■ PROBLEM ■
Whenever the word "other" occurs in a line of the material below, that line is counted. Report only the count.

■ DATA SECTION ■
-- ==== Sys2Proof/Machine/Clocks.lean ====
section
/-!
DEFINITION. The clock loops at work on the islands (ch. 03): lock, trips, switch-over, bypass, the memory clock, rate
changes, SYN_S, and the meanings of LOOP_LOCKED, LOOP_TRIP, SWITCH_DEGRADED_END, CLK_SWAP, CLK_RATE_GO,
MEM_CLOCK_CHANGE_DONE, MEM_AUTO_RETURN, CLK_MEM_RETURN and CLK_SRATE_GO, HOLDOVER_END.
-/
namespace Sys2Proof.Machine

/-- The slice rate in kHz (E079). A rate that is no whole number of kHz is rounded to the nearest: the model's choice, the
spec names no rounding (log entry 76). -/
def State.sliceKhz (s : State) : Nat :=
  roundDivNat ((s.clk.fcwInt * 2 ^ 32 + s.clk.fcwFrac) * 100000) (2 ^ 32 * divOf s.clk.div)

/-- SAMPLE and CORE start on loop l, which becomes active (Table 3.10, Table 3.13, R79). -/
def State.restartOn (s : State) (l gap : Nat) : State :=
  let s0 := s.setLoop l { s.loop l with near := 0 }
  let s1 := (s0.setFld F.CLK_STAT.ACTIVE l).setFlag F.CLK_STAT.BYPASS false
  let s2 := ((s1.setFlag F.CLK_STAT.RATE_CHANGING false).setFlag (F.CLK_SYN_STAT.TRACKED l) false).addGap gap
  let s3 := (s2.sampleStart.showStandby).pairTrain
  let s4 := { s3 with clk := { s3.clk with rateDue := false, tripped := false } }
  if s.clk.rateDue then s4.raisePF 79 s.sliceKhz
  else if s.clk.tripped then s4.raisePF 70 l else s4

/-- Start-up has passed step 3: SAMPLE and CORE have been started (Table 21.2). -/
def State.sampleFree (s : State) : Bool := Nat.blt 3 (s.fld F.CFG_STAT.STEP)

/-- In bypass the first locked sample loop takes SAMPLE and CORE (R79, R86). -/
def State.tryRestart (s : State) (gap : Nat) : State :=
  if s.flag F.CLK_STAT.BYPASS && s.sampleFree then
    if s.locked s.activeLoop then s.restartOn s.activeLoop gap
    else if s.locked s.standbyLoop then s.restartOn s.standbyLoop gap else s
  else s

/-- The stacks have been trained at boot (Table 21.2). -/
def State.memTrained (s : State) : Bool := Nat.blt 4 (s.fld F.CFG_STAT.STEP)

def State.setMemClock (s : State) (c : MemClock) (next : Option MemClock) : State :=
  { s with clk := { s.clk with mem := c, memNext := next } }

/-- The memory islands run on the bypass clock and the stacks refresh themselves, for the loss of a loop (R90, R372). -/
def State.memFaulted (s : State) (loop : Nat) : State :=
  let s1 := ((s.setMemClock .bypass none).setFlag F.CLK_STAT.MEM_BACKUP false)
  let s2 := if s1.flag F.MEM_STAT.SR then s1.raisePF 201 1 else s1.enterSelfRefresh 1
  (s2.setFlag F.MEM_STAT.SR_FAULT true).fault 0x0104 loop

/-- A clock for the memory islands is back: the fault self-refresh ends on it (R90). -/
def State.memRecover (s : State) : State :=
  if s.clk.mem != .bypass then s
  else
    let out := fun (t : State) => if t.flag F.MEM_STAT.SR_FAULT then t.leaveSelfRefresh else t
    if s.locked 2 then out ((s.setMemClock .synM none).raisePF 72 0)
    else if s.locked 1 && !s.flag F.CLK_STAT.RATE_CHANGING then
      out (((s.setMemClock .backup none).setFlag F.CLK_STAT.MEM_BACKUP true).raisePF 71 0)
    else s

/-- SYN_M or SYN_B has lost lock: what the memory islands then run on (R88, R90). A loss of SYN_B while the islands run
on its clock, or move to it, puts the stacks into self-refresh even where a return to SYN_M is under way. -/
def State.memCheck (s : State) : State :=
  let backup := s.locked 1 && !s.flag F.CLK_STAT.RATE_CHANGING
  if !s.memTrained || s.clk.mem == .bypass then s
  else if s.clk.mem == .backup || s.clk.memNext == some .backup then
    if !s.locked 1 then (s.memFaulted 1).memRecover
    else if s.clk.memNext == some .synM && !s.locked 2 then s.setMemClock .backup none
    else s
  else if s.locked 2 then s
  else if backup then (s.setMemClock s.clk.mem (some .backup)).fault 0x0005 2
  else (s.memFaulted 2).memRecover

/-- The lost-lock or the locked event of a loop, where it has one (Table 3.18). -/
def State.loopEvent (s : State) (l base q : Nat) : State :=
  match l with
  | 0 => s.raisePF base q
  | 1 => s.raisePF (base + 2) q
  | 3 => s.raisePF (base + 9) q
  | _ => s

/-- SYN_S is locked: STIM has its clock, and with no run the pins take their idle codes (R91, R94, R516). -/
def State.stimClock (s : State) : State :=
  let s1 := { s with clk := { s.clk with
    stimOn := true, lockFcw := s.clk.sfcw, lockFine := (s.loop 3).fine, fcwNow := s.clk.sfcw } }
  if s1.pat.run.isNone then s1.patIdle else s1

/-- A loop's LOCKED sets (R67, R68, R99). -/
def State.lockedNow (s : State) (l band : Nat) : State :=
  let x := s.loop l
  let s1 := (((s.setFlag (F.CLK_SYN_STAT.LOCKED l) true).setFlag (F.CLK_SYN_STAT.PH_OK l) true).setFlag
    (F.CLK_SYN_STAT.FREQ_OK l) true).setFlag (F.CLK_SYN_STAT.SEARCHING l) false
  let s2 := (s1.setFld (F.CLK_SYN_STAT.BAND l) band).setFld (F.CLK_SYN_STAT.ENTRY l) x.entry
  (s2.setLoop l { x with fit := none, failed := false, bad := 0 }).loopEvent l 65 (band + 2 ^ 8 * x.entry)

/-- A loop that searches is locked once PH_OK and FREQ_OK both stand, in the band that fits (R64, R68, R73): its islands
take it up. -/
def State.lockCheck (s : State) (l gap : Nat) : State :=
  match (s.loop l).fit with
  | none => s
  | some band =>
    if !s.searching l || !s.flag (F.CLK_SYN_STAT.PH_OK l) || !s.flag (F.CLK_SYN_STAT.FREQ_OK l) then s
    else
      let s1 := s.lockedNow l band
      let s2 := if s1.flag (F.CLK_SYN_STAT.HOLDOVER l) then s1.holdoverEnd l [] else s1
      match l with
      | 3 => s2.stimClock
      | 2 => s2.memRecover
      | 1 => (s2.tryRestart gap).memRecover
      | _ => (s2.tryRestart gap).memRecover

/-- LOOP_LOCKED (R68, R73): reference cycles and a counter window of a loop that searches. -/
def State.loopLock (s : State) (l : Nat) (errs : List Int) (ppm : Int) (gap : Nat) : State :=
  (((s.loopRun l errs).freqRead l (some ppm)).setFlag (F.CLK_SYN_STAT.FREQ_OK l) (Nat.ble ppm.natAbs 200)).lockCheck l gap

def execLoopLocked (loop : Fin 4) (errs : List Int) (ppm : Int) (gap : Nat) (s : State) : Host.Outcome State Fault Refusal :=
  s.act (fun t => if t.searching loop && !t.clk.refLost then t.loopLock loop errs ppm gap else t)

/-- HOLDOVER_END: a loop whose reference has returned reaches PH_OK; a lock attempt that it pauses in may end with it (R68,
R96). -/
def execHoldoverEnd (loop : Fin 4) (errs : List Int) (s : State) : Host.Outcome State Fault Refusal :=
  s.act (fun t => if t.flag (F.CLK_SYN_STAT.HOLDOVER loop) && !t.clk.refLost then (t.holdoverEnd loop errs).lockCheck loop 0
    else t)

/-- The causes for which a locked loop trips, as bits 1 to 3 of the event's qualifier (R69, R70): period monitor, phase,
frequency. -/
def State.tripCause (s : State) (l : Nat) (x : Trip) : Nat :=
  (match x.period with | some p => if s.periodTrips l p then 2 else 0 | none => 0) + (if Nat.ble 4 (s.loop l).bad then 4 else 0)
    + (match x.ppm with | some v => if Nat.blt 200 v.natAbs then 8 else 0 | none => 0)

/-- A locked loop trips: LOST, its event, and a new lock attempt (R69). -/
def State.tripLoop (s : State) (l cause : Nat) : State :=
  (((s.setFlag (F.CLK_SYN_STAT.LOST l) true).startLock l).loopEvent l 64 cause).showStandby

/-- The exchange of the roles of SYN_A and SYN_B (Table 3.12). -/
def State.exchange (s : State) (cause : Nat) : State :=
  let b := s.standbyLoop
  let s0 := s.setLoop b { s.loop b with near := 0 }
  let s1 := ((s0.setFld F.CLK_STAT.ACTIVE b).setFlag (F.CLK_SYN_STAT.TRACKED b) false).setFlag F.CLK_STAT.STBY_READY false
  ((s1.setFlag F.CLK_STAT.SWITCH_SEEN true).bump R.CLK_SWITCH_COUNT).raisePF 68 (b + cause)

/-- Segments that close with CLOCK_LOST (R99). -/
def State.lostSegs (s : State) : Nat :=
  ((List.range 4).map (fun n => ((s.ctx n).segs.filter (fun g => g.forced == some 8)).length)).foldl (· + ·) 0

/-- Bypass entry (R86, R87, Table 3.13): SAMPLE stops, CORE runs on the bypass clock, every context ends with CLOCK_LOST.
E069 comes before the loss of the link that the change of CORE brings, and counts the segments that close with CLOCK_LOST
after it (R99). That change is the slip of X7 of R449 and sets no PAIR_SLIP (log entries 25 and 77). -/
def State.bypassEntry (s : State) (gap : Nat) : State :=
  let s1 := s.sampleStop.addGap gap
  let s2 := (s1.setFlag F.CLK_STAT.BYPASS true).setFlag F.CLK_STAT.LOST_SEEN true
  let s3 := (s2.setFlag F.INP_MODE_STAT.CAL_SETTLED false).setFlag F.CLK_STAT.STBY_READY false
  let s4 := { s3 with clk := { s3.clk with tripped := true } }
  let s5 := s4.monRefresh.each (List.range 4) (fun t c => t.stopCtx c 5)
  ((s5.raisePF 69 (s5.linkLost 0).lostSegs).linkLost 0).fault 0x0103 s.activeLoop

/-- The sequence and the run end because STIM stops: sample k is the last, `x` DAC periods after the pattern vector
that plays began (R94, Tables 19.7, 20.7). SYN_S relocks at the frequency of CLK_SRATE in force, not at the one a ramp had reached: the
model's choice, R94 names none (log entry 75). -/
def State.stimLost (s : State) (k x : Nat) : State :=
  let s0 := s.showClamp (s.clampedAt s.rampCycles)
  let s1 := { s0 with clk := { s0.clk with stimOn := false, ramp := none, fcwNow := s.clk.sfcw } }
  let s2 := match s1.stm.run with
    | some r =>
      let n := if s1.stimState = 3 then s0.countAt r k + 1 else 0
      ({ s1 with stm := { s1.stm with run := some (r.cause 6 Status.clockLost.code n (n - 1)) } }).stimOver
    | none => s1
  match s2.pat.run with
  | some r =>
    if s2.patState = 3 then (s2.setPat (r.cause 5 Status.clockLost.code (s0.patAt r x) (s0.patAt r x - 1))).patOver
    else s2.patEnd r Status.clockLost.code
  | none => s2

/-- The active loop has tripped for a cause; `both`: the standby loop tripped in the same reference cycle. -/
def State.activeTrip (s : State) (cause : Nat) (both ready : Bool) (gap : Nat) : State :=
  if ready && !both then
    let s1 := s.exchange cause
    (s1.degOn .switchOver (s.frameNow false)).fault 0x0003 s.activeLoop
  else (s.bypassEntry gap).tryRestart 0

/-- LOOP_TRIP (R69): `x` holds what tripped loop l, `other` what tripped the other sample loop in the same reference
cycle. -/
def State.loopTrip (s : State) (l : Nat) (x : Trip) (other : Option Trip) (gap k n : Nat) : State :=
  let s1 := (s.loopRun l x.errs).freqRead l x.ppm
  let cause := s1.tripCause l x
  if cause = 0 then s1
  else
    let ready := s1.flag F.CLK_STAT.STBY_READY
    let active := s1.activeLoop
    let s2 := s1.tripLoop l cause
    if l = 3 then s2.stimLost k n
    else if l = 2 then s2.memCheck
    else
      let o := 1 - l
      let (s3, both) := match other with
        | some y =>
          let t := (s2.loopRun o y.errs).freqRead o y.ppm
          let c := t.tripCause o y
          if t.locked o && c != 0 then (t.tripLoop o c, true) else (t, false)
        | none => (s2, false)
      let s4 := if s3.flag F.CLK_STAT.BYPASS then s3
        else if l = active || both then s3.activeTrip cause both ready gap else s3.fault 0x0004 l
      s4.memCheck

def execLoopTrip (loop : Fin 4) (trip : Trip) (other : Option Trip) (gap samples periods : Nat) (s : State) :
    Host.Outcome State Fault Refusal :=
  s.act (fun t => if t.locked loop && !t.clk.refLost then t.loopTrip loop trip other gap samples periods else t)

/-- SWITCH_DEGRADED_END (R84). -/
def execSwitchDegradedEnd (s : State) : Host.Outcome State Fault Refusal :=
  s.act (fun t => t.degOff .switchOver (t.frameNow false))

/-- The memory islands begin to return to SYN_M (R89). -/
def State.memReturn (s : State) : State :=
  if s.clk.mem == .backup && s.clk.memNext.isNone && s.locked 2 then s.setMemClock .backup (some .synM) else s

/-- A write to CLK_CTL (R85, R89, Table 3.17). -/
def State.clkCtlWrite (s : State) (v : Word) : State :=
  let s1 := s.setFlag F.CLK_CTL.MEM_AUTO (getBits v 8 1 == 1)
  let s2 := if getBits v 0 1 = 1 && !s1.anyArmed && s1.flag F.CLK_STAT.STBY_READY then s1.exchange 0 else s1
  if getBits v 1 1 = 1 then s2.memReturn else s2

def execClkSwap (value : Word) (s : State) : Host.Outcome State Fault Refusal := s.act (fun t => t.clkCtlWrite value)

def execClkMemReturn (value : Word) (s : State) : Host.Outcome State Fault Refusal := s.act (fun t => t.clkCtlWrite value)

/-- MEM_AUTO_RETURN: SYN_M has stayed locked for 10 ms (R89). -/
def execMemAutoReturn (s : State) : Host.Outcome State Fault Refusal :=
  s.act (fun t => if t.flag F.CLK_CTL.MEM_AUTO then t.memReturn else t)

/-- MEM_CLOCK_CHANGE_DONE (R88, R89, Table 3.14). -/
def State.memChanged (s : State) : State :=
  match s.clk.memNext with
  | some .synM => ((s.setMemClock .synM none).setFlag F.CLK_STAT.MEM_BACKUP false).raisePF 72 0
  | some .backup => ((s.setMemClock .backup none).setFlag F.CLK_STAT.MEM_BACKUP true).raisePF 71 0
  | _ => s

def execMemClockChangeDone (s : State) : Host.Outcome State Fault Refusal := s.act State.memChanged

/-- The rate of CLK_RATE and CLK_RATE_FRAC is illegal (R77). -/
def rateBad (div fcw : Nat) : Bool :=
  let n := divOf div
  Nat.blt 3 div || Nat.blt fcw (78 * 2 ^ 32) || Nat.blt (110 * 2 ^ 32) fcw
    || Nat.blt (10 * fcw) (100 * n * 2 ^ 32) || Nat.blt (275 * n * 2 ^ 32) (10 * fcw)

/-- The FCW of CLK_RATE and CLK_RATE_FRAC. -/
def State.rateFcw (s : State) : Nat := s.fld F.CLK_RATE.FCW_INT * 2 ^ 32 + (s.reg R.CLK_RATE_FRAC).toNat

/-- A change to the rate of CLK_RATE and CLK_RATE_FRAC starts (R78, Table 3.10). -/
def State.rateStart (s : State) (gap : Nat) : State :=
  let s1 := s.sampleStop.addGap gap
  let s2 := { s1 with clk := { s1.clk with
    div := s.fld F.CLK_RATE.DIV, fcwInt := s.fld F.CLK_RATE.FCW_INT, fcwFrac := (s.reg R.CLK_RATE_FRAC).toNat
    rateDue := true } }
  let s3 := ((s2.setFlag F.CLK_STAT.RATE_CHANGING true).setFlag F.CLK_STAT.BYPASS true).setFlag
    F.INP_MODE_STAT.CAL_SETTLED false
  let s4 := s3.each [0, 1] (fun t l => (t.setLoop l { t.loop l with failed := false }).startLock l)
  (((s4.setFlag F.CLK_STAT.STBY_READY false).monRefresh).linkLost 0).memCheck

/-- A write to CLK_RATE_GO (R77). -/
def State.rateGo (s : State) (v : Word) (gap : Nat) : State :=
  if getBits v 0 1 = 0 || s.anyArmed || s.flag F.CLK_STAT.RATE_CHANGING || s.flag F.INP_MODE_STAT.CHANGING || s.joined
      || s.fld F.CAL_STAT.FG_ACTIVE != 0 then s
  else
    if rateBad (s.fld F.CLK_RATE.DIV) s.rateFcw || s.flag F.CLK_STAT.REF_ABSENT || s.flag F.CLK_STAT.MEM_BACKUP then
      s.setFlag F.CLK_STAT.RATE_REJECT true
    else s.rateStart gap

def execClkRateGo (value : Word) (gap : Nat) (s : State) : Host.Outcome State Fault Refusal :=
  s.act (fun t => t.rateGo value gap)

/-- An FCW is illegal for SYN_S (R91). -/
def srateBad (fcw : Nat) : Bool := Nat.blt fcw (120 * 2 ^ 32) || Nat.blt (160 * 2 ^ 32) fcw

/-- The FCW of CLK_SRATE and CLK_SRATE_FRAC. -/
def State.srateFcw (s : State) : Nat := s.fld F.CLK_SRATE.FCW_INT * 2 ^ 32 + (s.reg R.CLK_SRATE_FRAC).toNat

/-- SYN_S starts to lock at a new rate; STIM has no clock until it has locked (R91). -/
def State.srateStart (s : State) (fcw : Nat) : State :=
  ({ s with clk := { s.clk with sfcw := fcw, fcwNow := fcw, ramp := none, stimOn := false } }).startLock 3

/-- A write to CLK_SRATE_GO (R91). -/
def State.srateGo (s : State) (v : Word) : State :=
  if getBits v 0 1 = 0 || s.stimState != 0 then s
  else if srateBad s.srateFcw || s.flag F.CLK_STAT.REF_ABSENT then s.setFlag F.CLK_STAT.RATE_REJECT true
  else s.srateStart s.srateFcw

def execClkSrateGo (value : Word) (s : State) : Host.Outcome State Fault Refusal := s.act (fun t => t.srateGo value)

end Sys2Proof.Machine
end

■ OUTPUT OF THE TASK ■
5